▶ Work order
Reproduce the listing verbatim through the line with "def Obligations.SetpwThenGetpwReturnsTheValue : Prop".

○ ○ ○ ○ ○

/-- spec/42_dpad_decoder.md R127: decoding an output code again gives another result for every code but 2 and 4, which are the
codes whose output code is their own. -/
def Obligations.DecodingTwiceDiffers : Prop :=
  ∀ c : BitVec 4,
    (dpadTable (dpadTable c).code = dpadTable c ↔ c = 2 ∨ c = 4) ∧ ((dpadTable c).code = c ↔ c = 2 ∨ c = 4)

/-- spec/70_reset_and_hazards.md R185: the decoded flags give back codes 0 to 7 exactly, and codes 8 to 15 as "no direction". -/
def Obligations.CodeRebuiltFromDecodedFlags : Prop :=
  ∀ c : BitVec 4, (dpadTable c).rebuild = if c.toNat < 8 then some c else none

/-! ## Field views -/

/-- spec/40_codec.md R85, R86: SETBIT changes bit n of byte b only, GETBIT then gives v, and RESP holds the byte read first. -/
def Obligations.SetbitChangesOneBit : Prop :=
  ∀ (sp : Space) (b : BitVec 8) (n : Fin 8) (v : Bool) (x : Byte) (s : State), s.Ready → b.toNat < sp.size →
    (s.mem sp).read b.toNat = some x →
    ∃ t y u, execPseudo (.setbit sp b n v) s = .next (t, none) ∧ t.Ready ∧ t.resp = some x ∧
      (t.mem sp).read b.toNat = some y ∧ (∀ k : Fin 8, bitOf y k = if k = n then v else bitOf x k) ∧
      (∀ a, a ≠ b.toNat → (t.mem sp).read a = (s.mem sp).read a) ∧
      execPseudo (.getbit sp b n) t = .next (u, some (.bit v))

/-- spec/40_codec.md R85 (corner case): SETBIT on a ⊥ byte faults UnwrittenRead at its read and writes nothing (log 21). -/
def Obligations.SetbitOnAnUnwrittenByteFaults : Prop :=
  ∀ (sp : Space) (b : BitVec 8) (n : Fin 8) (v : Bool) (s : State), s.Ready → b.toNat < sp.size →
    (s.mem sp).read b.toNat = none →
    execPseudo (.setbit sp b n v) s =
      .next (s.raise .unwrittenRead (encode (readCmd sp b)) (some b.toNat), none)

/-- spec/40_codec.md R87, R88, R93, R94: SETPW stores both bytes in PW_ORDER, changes no other byte, and GETPW then gives v. -/
def Obligations.SetpwThenGetpwReturnsTheValue : Prop :=
  ∀ (sp : Space) (o : BitVec 8) (v : BitVec 16) (s : State), s.Ready → o.toNat + 1 < sp.size →
    ∃ t u lo hi, execPseudo (.setpw sp o v) s = .next (t, none) ∧ t.Ready ∧ t.resp = s.resp ∧
      lo.toNat = v.toNat % 256 ∧ hi.toNat = v.toNat / 256 ∧
      (s.cfg.pwOrder = .little →
        (t.mem sp).read o.toNat = some lo ∧ (t.mem sp).read (o.toNat + 1) = some hi) ∧
      (s.cfg.pwOrder = .big →
        (t.mem sp).read o.toNat = some hi ∧ (t.mem sp).read (o.toNat + 1) = some lo) ∧
      (∀ a, a ≠ o.toNat → a ≠ o.toNat + 1 → (t.mem sp).read a = (s.mem sp).read a) ∧
      execPseudo (.getpw sp o) t = .next (u, some (.pulse v))

/-- spec/40_codec.md R93: for every field that has a set view and lies in its space, a set that raised no fault reads back
through the get view, in either byte order. -/
def Obligations.FieldSetThenGetReturnsTheValue : Prop :=
  ∀ (f : FieldShape) (v : FieldValue) (s t : State), s.Ready → f.inRange = true → writeField f v s = .next t →
    t.fault = none → ∃ u, readField f t = .next (u, some v)

/-- spec/40_codec.md R89, spec/20_memory.md R45: GETIMU combines its two bytes big-endian and signed. -/
def Obligations.GetimuIsBigEndianAndSigned : Prop :=
  ∀ (o : BitVec 8) (x y : Byte) (s : State), s.Ready → o.toNat + 1 < inSize → s.inb.read o.toNat = some x →
    s.inb.read (o.toNat + 1) = some y →
    ∃ t, execPseudo (.getimu o) s =
      .next (t, some (.reading (((x.toNat * 256 + y.toNat : Nat) : Int) - if 128 ≤ x.toNat then 65536 else 0))) ∧
      t = { s with resp := some y }

/-- spec/40_codec.md R92: GETTOUCH splits its four bytes by TOUCH_LAYOUT. -/
def Obligations.GettouchSplitsByLayout : Prop :=
  ∀ (f : BitVec 8) (b0 b1 b2 b3 : Byte) (s : State), s.Ready → f.toNat + 3 < inSize → s.inb.read f.toNat = some b0 →
    s.inb.read (f.toNat + 1) = some b1 → s.inb.read (f.toNat + 2) = some b2 → s.inb.read (f.toNat + 3) = some b3 →
    ∃ g : Finger, execPseudo (.gettouch f) s = .next ({ s with resp := some b3 }, some (.finger g)) ∧
      (s.cfg.touchLayout = .lsbAlloc →
        g.id.toNat = b0.toNat % 128 ∧ g.valid.toNat = b0.toNat / 128 ∧
        g.x.toNat = b2.toNat % 16 * 256 + b1.toNat ∧ g.y.toNat = b3.toNat * 16 + b2.toNat / 16) ∧
      (s.cfg.touchLayout = .msbAlloc →
        g.id.toNat = b0.toNat / 2 ∧ g.valid.toNat = b0.toNat % 2 ∧
        g.x.toNat = b1.toNat * 16 + b2.toNat / 16 ∧ g.y.toNat = b2.toNat % 16 * 256 + b3.toNat)

/-! ## The whole machine -/

/-- spec/10_state.md R21, spec/70_reset_and_hazards.md R174: OUT is written only by WROUT and SETLED, and IN only by WRIN and
EXCH; the engine going on writes IN, never OUT. -/
def Obligations.OnlyNamedCommandsWriteTheBuffers : Prop :=
  (∀ (i : Instr) (s t : State), exec i s = .next t →
    (t.out ≠ s.out → i.mnemonic = "WROUT" ∨ i.mnemonic = "SETLED") ∧
    (t.inb ≠ s.inb → i.mnemonic = "WRIN" ∨ i.mnemonic = "EXCH")) ∧
  ∀ s t : State, s.issued = [] → step s = .next t → t.out = s.out ∧ (s.phase = .idle → t.inb = s.inb)

/-- spec/10_state.md R24: only RDOUT and RDIN change RESP. -/
def Obligations.OnlyReadsChangeResp : Prop :=
  (∀ (i : Instr) (s t : State), exec i s = .next t → t.resp ≠ s.resp → i.mnemonic = "RDOUT" ∨ i.mnemonic = "RDIN") ∧
  ∀ s t : State, s.issued = [] → step s = .next t → t.resp = s.resp

/-- spec/10_state.md R32, spec/20_memory.md R51: no step takes an event out of BUSLOG, and no command but EXCH adds one. -/
def Obligations.BusLogOnlyGrowsAndOnlyByExch : Prop :=
  (∀ s t : State, step s = .next t → ∃ events, t.busLog = s.busLog ++ events) ∧
  ∀ (i : Instr) (s t : State), exec i s = .next t → t.busLog ≠ s.busLog → i = .exch

/-- spec/10_state.md R30: no step changes the configuration. -/
def Obligations.ConfigurationNeverChanges : Prop := ∀ s t : State, step s = .next t → t.cfg = s.cfg

/-- spec/10_state.md R26: every step keeps PHASE = Transacting exactly while SEL is asserted. -/
def Obligations.PhaseTransactingExactlyWhileSelAsserted : Prop :=
  ∀ s t : State, (s.phase = .transacting ↔ s.sel = .asserted) → step s = .next t →
    (t.phase = .transacting ↔ t.sel = .asserted)

/-- spec/10_state.md R23: every step keeps both buffers in canonical form and within 39 and 96 bytes (log 4). -/
def Obligations.BuffersKeepTheirForm : Prop :=
  ∀ s t : State, s.out.wf outSize = true → s.inb.wf inSize = true → step s = .next t →
    t.out.wf outSize = true ∧ t.inb.wf inSize = true

/-- spec/10_state.md R23, R26, R27, spec/41_transfer.md R101 to R104: every step keeps the invariant. That a
transaction in progress stands below beat 96 between steps is the model's choice (log 3), and so is the canonical form of the
buffers (log 4). -/
def Obligations.EveryStepKeepsTheInvariant : Prop := ∀ s t : State, s.Inv → step s = .next t → t.Inv

/-- spec/70_reset_and_hazards.md R173: the invariant holds after reset, for the site's configuration and for every well-formed
one. The invariant's beat bound and buffer form are the model's choices (log 3, log 4). -/
def Obligations.ResetMeetsTheInvariant : Prop :=
  State.reset.Inv ∧ ∀ c : Config, c.wf = true → (State.resetWith c).Inv

/-! ## Reset, configuration, instances -/

/-- spec/70_reset_and_hazards.md R173, R176 to R180: what reset leaves, for every configuration. The clause about State.reset,
that it has BUF_RESET = UNWRITTEN and so every byte unwritten, is the model's choice of the spec's default (log 9). -/
def Obligations.ResetState : Prop :=
  (∀ a, State.reset.out.read a = none ∧ State.reset.inb.read a = none) ∧
  ∀ c : Config,
    let s := State.resetWith c
    (s.phase = .idle ∧ s.sel = .deasserted ∧ s.beat = 0) ∧ (s.fault = none ∧ s.busLog = []) ∧
    (∀ a, a < outSize → s.out.read a = if c.bufReset = .zero then some 0#8 else none) ∧
    (∀ a, a < inSize → s.inb.read a = if c.bufReset = .zero then some 0#8 else none) ∧
    s.resp = none ∧ s.cfg = c

/-- spec/60_exceptions.md R163: a block is built exactly from arguments that pass the check, with the configuration they name;
others are refused. The model's choices in it: a FIELD_MAP may give only some regions and fields, and a region may not start at 0
beside a leading region, which starts there (spec/20_memory.md R52, spec/41_transfer.md R109; log 10); every field and region is
in range (spec/92_eei_decisions.md D5; log 11); a region has the size spec/20_memory.md R52 gives (log 31). -/
def Obligations.BuildRefusesIllegalArguments : Prop :=
  ∀ a : BuildArgs,
    (LegalArgs a → ∃ c : Config, State.build a = .next (State.resetWith c) ∧ c.wf = true ∧
      c.selId = a.selId ∧ c.leadLen.val = a.leadLen ∧ c.fieldMap = a.fieldMap ∧
      c.touchValidActive = a.touchValidActive ∧ c.pwOrder = a.pwOrder ∧ c.touchLayout = a.touchLayout ∧
      c.bufReset = a.bufReset ∧
      c.dpadPos.positions.map (fun q => (q.byte.val, q.bit.val)) = [a.dpadUp, a.dpadRight, a.dpadDown, a.dpadLeft] ∧
      c.ledOff.indices.map Fin.val = [a.ledR, a.ledG, a.ledB, a.ledOn, a.ledOff]) ∧
    (¬LegalArgs a → State.build a = .refused .configRefused)

/-- spec/60_exceptions.md R164: instances share no state: a step of the fleet is a step of one instance and leaves every other
as it was; and it keeps at most one transaction in progress (log 19). -/
def Obligations.InstancesShareNoState : Prop :=
  ∀ (f g : Fleet) (k : Nat), f.step k = .next g →
    (∃ (j : Nat) (s t : State), f.blocks[j]? = some s ∧ step s = .next t ∧ g.blocks[j]? = some t ∧
      ∀ i, i ≠ j → g.blocks[i]? = f.blocks[i]?) ∧
    (f.OneTransaction → g.OneTransaction)

/-- spec/60_exceptions.md R164, with the check of R163 (logs 10, 11 and 31): legal arguments with distinct SEL_IDs build every
instance in its own reset state, in order; legal arguments with two equal SEL_IDs are refused as such; arguments one of which
is illegal are refused; and instances that are built have distinct SEL_IDs. -/
def Obligations.DuplicateSelectLinesAreRefused : Prop :=
  ∀ args : List BuildArgs,
    ((∀ a ∈ args, LegalArgs a) → (args.map fun a => a.selId).Nodup →
      ∃ cs : List Config, Fleet.build args = .next ⟨cs.map State.resetWith⟩ ∧ cs.length = args.length ∧
        ∀ (k : Nat) (a : BuildArgs), args[k]? = some a →
          ∃ c, cs[k]? = some c ∧ c.wf = true ∧ c.selId = a.selId ∧ State.build a = .next (State.resetWith c)) ∧
    ((∀ a ∈ args, LegalArgs a) → ¬(args.map fun a => a.selId).Nodup → Fleet.build args = .refused .duplicateSelId) ∧
    ((∃ a ∈ args, ¬LegalArgs a) → ∃ r, Fleet.build args = .refused r) ∧
    ∀ f : Fleet, Fleet.build args = .next f →
      (f.blocks.map fun s => s.cfg.selId).Nodup ∧ f.blocks.length = args.length
end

○ ○ ○ ○ ○

▶ Output for this exercise
/-- spec/42_dpad_decoder.md R127: decoding an output code again gives another result for every code but 2 and 4, which are the
codes whose output code is their own. -/
def Obligations.DecodingTwiceDiffers : Prop :=
  ∀ c : BitVec 4,
    (dpadTable (dpadTable c).code = dpadTable c ↔ c = 2 ∨ c = 4) ∧ ((dpadTable c).code = c ↔ c = 2 ∨ c = 4)

/-- spec/70_reset_and_hazards.md R185: the decoded flags give back codes 0 to 7 exactly, and codes 8 to 15 as "no direction". -/
def Obligations.CodeRebuiltFromDecodedFlags : Prop :=
  ∀ c : BitVec 4, (dpadTable c).rebuild = if c.toNat < 8 then some c else none

/-! ## Field views -/

/-- spec/40_codec.md R85, R86: SETBIT changes bit n of byte b only, GETBIT then gives v, and RESP holds the byte read first. -/
def Obligations.SetbitChangesOneBit : Prop :=
  ∀ (sp : Space) (b : BitVec 8) (n : Fin 8) (v : Bool) (x : Byte) (s : State), s.Ready → b.toNat < sp.size →
    (s.mem sp).read b.toNat = some x →
    ∃ t y u, execPseudo (.setbit sp b n v) s = .next (t, none) ∧ t.Ready ∧ t.resp = some x ∧
      (t.mem sp).read b.toNat = some y ∧ (∀ k : Fin 8, bitOf y k = if k = n then v else bitOf x k) ∧
      (∀ a, a ≠ b.toNat → (t.mem sp).read a = (s.mem sp).read a) ∧
      execPseudo (.getbit sp b n) t = .next (u, some (.bit v))

/-- spec/40_codec.md R85 (corner case): SETBIT on a ⊥ byte faults UnwrittenRead at its read and writes nothing (log 21). -/
def Obligations.SetbitOnAnUnwrittenByteFaults : Prop :=
  ∀ (sp : Space) (b : BitVec 8) (n : Fin 8) (v : Bool) (s : State), s.Ready → b.toNat < sp.size →
    (s.mem sp).read b.toNat = none →
    execPseudo (.setbit sp b n v) s =
      .next (s.raise .unwrittenRead (encode (readCmd sp b)) (some b.toNat), none)

/-- spec/40_codec.md R87, R88, R93, R94: SETPW stores both bytes in PW_ORDER, changes no other byte, and GETPW then gives v. -/
def Obligations.SetpwThenGetpwReturnsTheValue : Prop :=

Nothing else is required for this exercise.